-- ==== Sys2Proof/Tests/Slice0.lean ====
section
/-! SUPPORT. Tests of one step or one decoding, with the expected values of spec/95_test_vectors.md (its section is named
at each), and for every statement of Certificates/Slice0/Obligations.lean that has hypotheses a witness that meets them
all together (`test_witness_<statement>`, one per clause where the statement has several). -/

namespace Sys2Proof.Tests
open Sys2Proof.Machine

/-- The parameters of the worked example of R116: volume 1.0, attack 1.0 s, decay 0.5 s, sustain 0.5, release 0.5 s. -/
def params : Params :=
  { masterVolume := 0x00010000, attackTime := 0x00010000, decayTime := 0x00008000, sustain := 0x00008000
    releaseTime := 0x00008000 }

/-- A machine with those parameters, note 69 set, this envelope and these host inputs. -/
def machine (state : EnvState) (level elapsed relStart : Nat) (inputs : List HostInput := []) : State :=
  { blk :=
      { x := params, osc := { phase := 123456789, freq := 0x1B80000000000 }
        env := { state := state, level := BitVec.ofNat 17 level, elapsed := BitVec.ofNat 48 elapsed
                 relStart := BitVec.ofNat 17 relStart } }
    rsp := none, inputs := inputs }

/-- The machine of `machine`, the oscillator being at this phase with this frequency. -/
def machineAt (phase freq : Nat) (s : State) : State :=
  { s with blk := { s.blk with osc := { phase := BitVec.ofNat 32 phase, freq := BitVec.ofNat 54 freq } } }

/-- The state after a step or a command, where there is one. -/
def nextOf : Host.Outcome State Fault Refusal → Option State
  | .next t => some t
  | .fault _ => none
  | .refused _ => none

/-! ## Well-formed words: each check of R61 refuses a word that fails only it -/

theorem test_legalWord_refuses_reserved_bits : legalWord 0x114500000000 = false ∧ legalWord 0x180000000000 = false := by
  decide
theorem test_legalWord_refuses_unused_ops :
    legalWord 0x000000000000 = false ∧ legalWord 0x600000000000 = false ∧ legalWord 0xF00000000000 = false := by decide
theorem test_legalWord_refuses_note_on_with_d32 : legalWord 0x104500000001 = false := by decide
theorem test_legalWord_refuses_note_off_with_b8 : legalWord 0x200100000000 = false := by decide
theorem test_legalWord_refuses_note_off_with_d32 : legalWord 0x200000000001 = false := by decide
theorem test_legalWord_refuses_process_with_b8 : legalWord 0x300100AC4400 = false := by decide
theorem test_legalWord_refuses_set_param_with_rsv : legalWord 0x410100008000 = false := by decide
theorem test_legalWord_refuses_get_param_with_d32 : legalWord 0x500300000001 = false := by decide
theorem test_legalWord_accepts_bad_id_and_rate :
    legalWord 0x40FFFFFFFFFF = true ∧ legalWord 0x500500000000 = true ∧ legalWord 0x300080000000 = true := by decide

/-! ## Decoding: words written out from R58, each field from its bits (section 2.6) -/

/-- op 0001, rsv 0000, pitch 1000 0000: -128. -/
theorem test_decode_note_on :
    decode 0b000100001000000000000000000000000000000000000000 = .command (.noteOn 0x80) ∧
    pitchOperand 0x80 = -128 ∧ pitchOperand 0xFF = -1 ∧ pitchOperand 0x7F = 127 := by decide
/-- op 0010 and nothing else. -/
theorem test_decode_note_off :
    decode 0b001000000000000000000000000000000000000000000000 = .command .noteOff := by decide
/-- op 0011, d32 0x00AC4400: 44100 Hz; d32 0xFF53BC00: -44100 Hz. -/
theorem test_decode_process :
    decode 0b001100000000000000000000101011000100010000000000 = .command (.process 0x00AC4400) ∧
    rateOperand 0x00AC4400 = 11289600 ∧ rateOperand 0xFF53BC00 = -11289600 := by decide
/-- op 0100, id 0000 0011, value 0xFFFF0000. -/
theorem test_decode_set_param :
    decode 0b010000000000001111111111111111110000000000000000 = .command (.setParam 3 0xFFFF0000) := by decide
/-- op 0101, id 0000 0011. -/
theorem test_decode_get_param :
    decode 0b010100000000001100000000000000000000000000000000 = .command (.getParam 3) := by decide
/-- R151: the word is illegal before the command's own check is made. -/
theorem test_decode_before_the_check :
    decode 0x300100000000 = .illegal .mustBeZero ∧ decode 0x410500000000 = .illegal .reservedNotZero ∧
    decode 0x600000000000 = .illegal .unknownOp := by decide
theorem test_decodeTableWord :
    decodeTableWord 48 0x104500000000 = some (.noteOn 69) ∧ decodeTableWord 48 0x104500000001 = none ∧
    decodeTableWord 56 0x104500000000 = none := by decide

/-! ## One step of each command -/

/-- P3 row 19: a retrigger in Release; the phase and the release start stay. -/
theorem test_note_on_retriggers :
    (nextOf (step ((machine .release 16384 536870912 32768).withFetchWord 48 0x10D900000000))).map
      (fun t => (t.blk.env, t.blk.osc)) =
    some ({ state := .attack, level := 0, elapsed := 0, relStart := 32768 }, { phase := 123456789, freq := 0xDC00000000 })
    := by decide
/-- P3 row 16: a release from the level reached in Attack. -/
theorem test_note_off_in_attack :
    (nextOf (step ((machine .attack 32768 1073741824 0).withFetchWord 48 0x200000000000))).map (fun t => t.blk.env) =
    some { state := .release, level := 32768, elapsed := 0, relStart := 32768 } := by decide
/-- P3 row 17: no second release. -/
theorem test_note_off_in_release :
    (nextOf (step ((machine .release 16384 536870912 32768).withFetchWord 48 0x200000000000))).map (fun t => t.blk) =
    some (machine .release 16384 536870912 32768).blk := by decide
/-- R116 call 5 (section 2.3 (d) row 11): the first sample of the decay. -/
theorem test_process_in_decay :
    (nextOf (step ((machine .decay 65536 0 0).withFetchWord 48 0x300000000400))).map (fun t => (t.rsp, t.blk.env)) =
    some (some { status := .ok, left := 0x00000C0000000, right := 0x00000C0000000, value := 0 },
      { state := .decay, level := 49152, elapsed := 1073741824, relStart := 0 }) := by decide
/-- Section 2.2 rows d and e with R129: call 51 is the first -1, call 101 the first +1 again. -/
theorem test_process_sign_is_of_the_advanced_phase :
    (nextOf (exec (.process 11289600) (machineAt 2142614050 483785116221440 (machine .sustain 32768 0 0)))).map
      (fun t => (t.blk.osc.phase, t.rsp)) =
      some (2185466331, some { status := .ok, left := 0x1FFFF80000000, right := 0x1FFFF80000000, value := 0 }) ∧
    (nextOf (exec (.process 11289600) (machineAt 4285228100 483785116221440 (machine .sustain 32768 0 0)))).map
      (fun t => (t.blk.osc.phase, t.rsp)) =
      some (33113085, some { status := .ok, left := 0x0000080000000, right := 0x0000080000000, value := 0 }) := by decide
/-- Section 2.5 row 11: the first invalid id writes nothing. -/
theorem test_set_param_unknown :
    (nextOf (step ((machine .attack 8192 1 2).withFetchWord 48 0x400512345678))).map (fun t => (t.blk, t.rsp)) =
    some ((machine .attack 8192 1 2).blk, some { status := .unknownParam, left := 0, right := 0, value := 0 }) := by
  decide
/-- Section 2.3 (f) row 11: a sustain of -1.0 is stored as it is. -/
theorem test_set_param_stores_raw :
    (nextOf (step ((machine .sustain 0 0 0).withFetchWord 48 0x4003FFFF0000))).map (fun t => t.blk.x) =
    some { params with sustain := 0xFFFF0000 } := by decide
theorem test_get_param :
    (nextOf (step ((machine .decay 0 0 0).withFetchWord 48 0x500300000000))).map (fun t => t.rsp) =
    some (some { status := .ok, left := 0, right := 0, value := 0x00008000 }) := by decide
/-- Section 2.5 row 14. -/
theorem test_get_param_unknown :
    (nextOf (step ((machine .decay 0 0 0).withFetchWord 48 0x50FF00000000))).map (fun t => t.rsp) =
    some (some { status := .unknownParam, left := 0, right := 0, value := 0 }) := by decide
/-- Section 2.7 row 9. -/
theorem test_illegal_word :
    (nextOf (step ((machine .attack 8192 1 2).withFetchWord 48 0x300100000000))).map (fun t => (t.blk, t.rsp)) =
    some ((machine .attack 8192 1 2).blk, some { status := .illegalCmd, left := 0, right := 0, value := 0 }) := by decide

/-! ## Internal operations (sections 2.1, 2.3, 2.4) and the text form -/

theorem test_p2f : p2f 69 = 0x1B80000000000 ∧ p2f (-128) = 0x149A0A792 ∧ p2f 127 = 0x30FFDA9C800000 := by decide
theorem test_ramp :
    ramp 0 65536 97391 655 = 148 ∧ ramp 65536 16384 42852040 655 = 16469 ∧ ramp 65536 0 2147483647 32768 = 1 ∧
    ramp 1 0 1 1 = 1 := by decide
theorem test_effective_values :
    effTime 0x80000000 = 0 ∧ effTime 0x7FFFFFFF = 2147483647 ∧ effSustain 0x00010001 = 65536 ∧
    effSustain 0xFFFFFFFF = 0 := by decide
theorem test_mul :
    sampleWord .plus 48695 0x00018000 = 0x000011D528000 ∧ sampleWord .minus 65536 0x7FFFFFFF = 0x1800000010000 := by
  decide
theorem test_assemble :
    (assembleLine "set_param sustain, -1.0 ; stored as is".toList).toOption = some (some 0x4003FFFF0000) ∧
    (assembleLine "process 44100".toList).toOption = some (some 0x300000AC4400) ∧
    (assembleLine ".word 0xFFFFFFFFFFFF".toList).toOption = some (some 0xFFFFFFFFFFFF) := by decide
/-- 0.1 Hz is not a multiple of 1/256 Hz. -/
theorem test_assemble_never_rounds :
    (match assembleLine "process 0.1".toList with
      | .error e => some e
      | .ok _ => none) = some .notExact := by decide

++++++

Directions for this task> Please write out, exactly as they appear above, only the lines in the stretch from the line with "releaseTime := 0x00008000" through the line with "(.noteOn 0x80) ∧".

Problem solution>
    releaseTime := 0x00008000 }

/-- A machine with those parameters, note 69 set, this envelope and these host inputs. -/
def machine (state : EnvState) (level elapsed relStart : Nat) (inputs : List HostInput := []) : State :=
  { blk :=
      { x := params, osc := { phase := 123456789, freq := 0x1B80000000000 }
        env := { state := state, level := BitVec.ofNat 17 level, elapsed := BitVec.ofNat 48 elapsed
                 relStart := BitVec.ofNat 17 relStart } }
    rsp := none, inputs := inputs }

/-- The machine of `machine`, the oscillator being at this phase with this frequency. -/
def machineAt (phase freq : Nat) (s : State) : State :=
  { s with blk := { s.blk with osc := { phase := BitVec.ofNat 32 phase, freq := BitVec.ofNat 54 freq } } }

/-- The state after a step or a command, where there is one. -/
def nextOf : Host.Outcome State Fault Refusal → Option State
  | .next t => some t
  | .fault _ => none
  | .refused _ => none

/-! ## Well-formed words: each check of R61 refuses a word that fails only it -/

theorem test_legalWord_refuses_reserved_bits : legalWord 0x114500000000 = false ∧ legalWord 0x180000000000 = false := by
  decide
theorem test_legalWord_refuses_unused_ops :
    legalWord 0x000000000000 = false ∧ legalWord 0x600000000000 = false ∧ legalWord 0xF00000000000 = false := by decide
theorem test_legalWord_refuses_note_on_with_d32 : legalWord 0x104500000001 = false := by decide
theorem test_legalWord_refuses_note_off_with_b8 : legalWord 0x200100000000 = false := by decide
theorem test_legalWord_refuses_note_off_with_d32 : legalWord 0x200000000001 = false := by decide
theorem test_legalWord_refuses_process_with_b8 : legalWord 0x300100AC4400 = false := by decide
theorem test_legalWord_refuses_set_param_with_rsv : legalWord 0x410100008000 = false := by decide
theorem test_legalWord_refuses_get_param_with_d32 : legalWord 0x500300000001 = false := by decide
theorem test_legalWord_accepts_bad_id_and_rate :
    legalWord 0x40FFFFFFFFFF = true ∧ legalWord 0x500500000000 = true ∧ legalWord 0x300080000000 = true := by decide

/-! ## Decoding: words written out from R58, each field from its bits (section 2.6) -/

/-- op 0001, rsv 0000, pitch 1000 0000: -128. -/
theorem test_decode_note_on :
    decode 0b000100001000000000000000000000000000000000000000 = .command (.noteOn 0x80) ∧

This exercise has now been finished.